Alternative Dispute Resolution (ADR) refers to procedures that allow parties to settle disagreements without resorting to traditional court adjudication. The principal forms are:
- Negotiation — direct, unassisted bargaining between the parties.
- Mediation — a neutral third party facilitates dialogue but does not impose an outcome.
- Conciliation — similar to mediation, but the conciliator may propose substantive terms of settlement.
- Arbitration — parties submit the dispute to one or more arbitrators whose decision (the award) is generally binding and enforceable.
ADR is used across commercial, labor, family, consumer, investor-state, and inter-state contexts. In international law, Article 33 of the UN Charter lists negotiation, inquiry, mediation, conciliation, and arbitration among the peaceful means parties to a dispute "shall, first of all, seek" before escalation. The Permanent Court of Arbitration (established by the 1899 Hague Convention) remains a core institution for inter-state and mixed arbitration.

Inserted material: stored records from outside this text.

-- ==== Sys2Proof/Laws/Exec.lean ====
section
/-! SUPPORT. Once for all commands: what executing one can do to the state (the inversion of `exec`), and what the block does
with each of the host's moves (the inversion of `step`'s parts). -/

namespace Sys2Proof.Machine

/-- Every shape a command's effect has: a fault taken (only by the two Latch Register commands), or at most one commit of a
byte that differs from `SHADOW`, followed by PWM events. -/
inductive Effect (s : State) : State → Prop
  /-- The fault of `WRBIT` or `WRPAIR`, taken before anything else happens (60_exceptions.md R101). -/
  | fault (c : FaultCause) : Effect s (raiseFault c s)
  /-- No bus activity: PWM events alone, or nothing. -/
  | quiet (es : List Event) (h : ∀ e ∈ es, e.isBus = false) : Effect s (performAll es s)
  /-- One commit, then PWM events (41_motor_commands.md R78). -/
  | commits (b : Byte) (hb : b ≠ s.shadow) (es : List Event) (h : ∀ e ∈ es, e.isBus = false) :
      Effect s (performAll es (commit b s))

/-- Doing nothing is an effect. -/
theorem effect_none (s : State) : Effect s s := by
  simpa using Effect.quiet (s := s) [] (by simp)

/-- A compare-and-commit is an effect. -/
theorem effect_commitIfChanged (b : Byte) (s : State) : Effect s (commitIfChanged b s) := by
  rcases commitIfChanged_cases b s with ⟨_, h⟩ | ⟨hb, h⟩ <;> rw [h]
  · exact effect_none s
  · simpa using Effect.commits b hb [] (by simp)

/-- PWM events may follow a compare-and-commit. -/
theorem effect_commitThenEvents (b : Byte) (s : State) {es : List Event} (h : ∀ e ∈ es, e.isBus = false) :
    Effect s (performAll es (commitIfChanged b s)) := by
  rcases commitIfChanged_cases b s with ⟨_, h'⟩ | ⟨hb, h'⟩ <;> rw [h']
  · exact Effect.quiet es h
  · exact Effect.commits b hb es h

/-- `setDirectionAndSpeed` is an effect: the direction's commit, then the speed's event (41_motor_commands.md R78). -/
theorem effect_setDirectionAndSpeed (n : Nat) (d : Direction) (x : Int) (s : State) :
    Effect s (setDirectionAndSpeed n d x s) := by
  unfold setDirectionAndSpeed
  rcases setDirection_cases n d s with ⟨hn, h⟩ | ⟨m, hm, h⟩
  · rw [h]
    rcases setSpeed_cases n x s with ⟨_, h'⟩ | ⟨m, hm, _⟩
    · rw [h']; exact effect_none s
    · omega
  · rw [h]
    rcases setSpeed_cases n x (commitIfChanged _ s) with ⟨_, h'⟩ | ⟨m', _, _, _, h'⟩ <;> rw [h']
    · exact effect_commitIfChanged _ s
    · simpa using effect_commitThenEvents _ s (es := [.pwmAna m' (BitVec.ofNat 8 x.toNat)]) (by simp [Event.isBus])

/-- Every command answers a next state, and its effect has one of the three shapes. -/
theorem exec_effect (i : Instr) (s : State) : ∃ t, exec i s = .next t ∧ Effect s t := by
  cases i with
  | setdir n d =>
    refine ⟨_, rfl, ?_⟩
    rcases setDirection_cases n d s with ⟨_, h⟩ | ⟨m, _, h⟩ <;> rw [h]
    · exact effect_none s
    · exact effect_commitIfChanged _ s
  | setdirspd n d x => exact ⟨_, rfl, effect_setDirectionAndSpeed n d x s⟩
  | setspd n x =>
    refine ⟨_, rfl, ?_⟩
    rcases setSpeed_cases n x s with ⟨_, h⟩ | ⟨m, _, _, _, h⟩ <;> rw [h]
    · exact effect_none s
    · simpa using Effect.quiet (s := s) [.pwmAna m (BitVec.ofNat 8 x.toNat)] (by simp [Event.isBus])
  | setsspd n x =>
    refine ⟨_, rfl, ?_⟩
    unfold setSignedSpeed
    split
    · exact effect_setDirectionAndSpeed n .rewind (-x) s
    · exact effect_setDirectionAndSpeed n .forward x s
  | brake n => exact ⟨_, rfl, effect_setDirectionAndSpeed n .stop 255 s⟩
  | release n =>
    refine ⟨_, rfl, ?_⟩
    rcases releaseMotor_cases n s with ⟨_, h⟩ | ⟨m, _, h⟩ <;> rw [h]
    · exact effect_none s
    · simpa using Effect.quiet (s := s) [.pwmGate m false] (by simp [Event.isBus])
  | setpin n on =>
    refine ⟨_, rfl, ?_⟩
    rcases setSinglePin_cases n on s with ⟨_, h⟩ | ⟨i, _, h⟩ <;> rw [h]
    · exact effect_none s
    · exact effect_commitIfChanged _ s
  | enall on => exact ⟨_, rfl, Effect.quiet (gateEvents on) (by simp [gateEvents, channels, Event.isBus])⟩
  | enpins => exact ⟨_, rfl, Effect.quiet (gateEvents true) (by simp [gateEvents, channels, Event.isBus])⟩
  | dispins => exact ⟨_, rfl, Effect.quiet (gateEvents false) (by simp [gateEvents, channels, Event.isBus])⟩
  | setallspd x =>
    refine ⟨_, rfl, ?_⟩
    rcases setAllSpeed_cases x s with ⟨_, h⟩ | ⟨_, _, h⟩ <;> rw [h]
    · exact effect_none s
    · exact Effect.quiet _ (by simp [channels, Event.isBus])
  | wrbit pos v =>
    refine ⟨_, rfl, ?_⟩
    rcases writeBit_cases pos v s with ⟨_, h⟩ | ⟨_, h⟩ <;> rw [h]
    · exact Effect.fault _
    · exact effect_commitIfChanged _ s
  | wrpair hi lo v =>
    refine ⟨_, rfl, ?_⟩
    rcases writeBitPair_cases hi lo v s with ⟨_, h⟩ | ⟨_, _, h⟩ | ⟨_, _, _, h⟩ <;> rw [h]
    · exact Effect.fault _
    · exact Effect.fault _
    · exact effect_commitIfChanged _ s

/-- What executing a command can do, from its answer. -/
theorem effect_of_exec {i : Instr} {s t : State} (h : exec i s = .next t) : Effect s t := by
  obtain ⟨t', h', he⟩ := exec_effect i s
  rw [h'] at h
  cases h
  exact he

/-- What the port does with a command word: nothing, or a command's effect (60_exceptions.md R98, 30_encoding.md R56). -/
theorem acceptWord_effect (w : Word) (s : State) : ∃ t, acceptWord w s = .next t ∧ Effect s t := by
  unfold acceptWord
  split
  · exact ⟨s, rfl, effect_none s⟩
  · split
    · exact exec_effect _ s
    · exact ⟨s, rfl, effect_none s⟩

/-- What stays of an abandoned command's events is a first part of them. -/
theorem keptEvents_prefix (w : Word) (k : Nat) (es : List Event) : keptEvents w k es <+: es := by
  unfold keptEvents
  split
  · split
    · exact List.nil_prefix
    · exact List.take_prefix k es
  · exact List.take_prefix k es

/-- The four writes of the `enableAll` family are one step (42_pin_and_global_commands.md R88). -/
theorem keptEvents_of_enablesAll {w : Word} {i : Instr} (hw : decode w = .ok i) (hi : enablesAll i = true) (k : Nat)
    (es : List Event) : keptEvents w k es = if k < 4 then [] else es.take k := by
  simp [keptEvents, hw, hi, channels]

/-- Any other command can be abandoned between two of its events. -/
theorem keptEvents_of_not_enablesAll {w : Word} (h : ∀ i, decode w = .ok i → enablesAll i = false) (k : Nat)
    (es : List Event) : keptEvents w k es = es.take k := by
  unfold keptEvents
  split
  · next i hi => simp [h i hi]
  · rfl

/-- All that stays of an abandoned command is the kept part of its events. -/
@[simp] theorem abandonAfter_trace (w : Word) (k : Nat) (s t : State) :
    (abandonAfter w k s t).trace = s.trace ++ keptEvents w k (t.trace.drop s.trace.length) := rfl

end Sys2Proof.Machine
end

In commercial practice, the New York Convention (1958) obliges its contracting states to recognize and enforce foreign arbitral awards, which is why international contracts so frequently contain arbitration clauses designating venues such as the ICC International Court of Arbitration (Paris), the LCIA (London), SIAC (Singapore), or HKIAC (Hong Kong). Investor-state disputes are commonly handled under the ICSID Convention (1965) administered by the World Bank.
Mediation gained a comparable enforcement framework with the Singapore Convention on Mediation (UN Convention on International Settlement Agreements Resulting from Mediation), opened for signature in 2019 and in force from 12 September 2020.
Advantages typically cited include confidentiality, party autonomy over procedure and decision-makers, specialized expertise, and—often—lower cost and faster resolution than litigation. Critics point to uneven bargaining power, limited appeal rights in arbitration, opacity in investor-state proceedings, and the cumulative cost of complex international arbitrations. For researchers and delegates, ADR is a central topic in trade law, peace and security, human rights remedies, and the reform debates around the WTO Appellate Body and ISDS.
Example
In 2020, Qatar and several Gulf states used mediation led by Kuwait—an ADR process—to help unwind the diplomatic blockade, culminating in the Al-Ula Declaration of January 2021.
Frequently asked questions
Arbitration produces a binding decision (the award) issued by the arbitrator(s), while mediation is non-binding and the mediator only facilitates a voluntary settlement between the parties.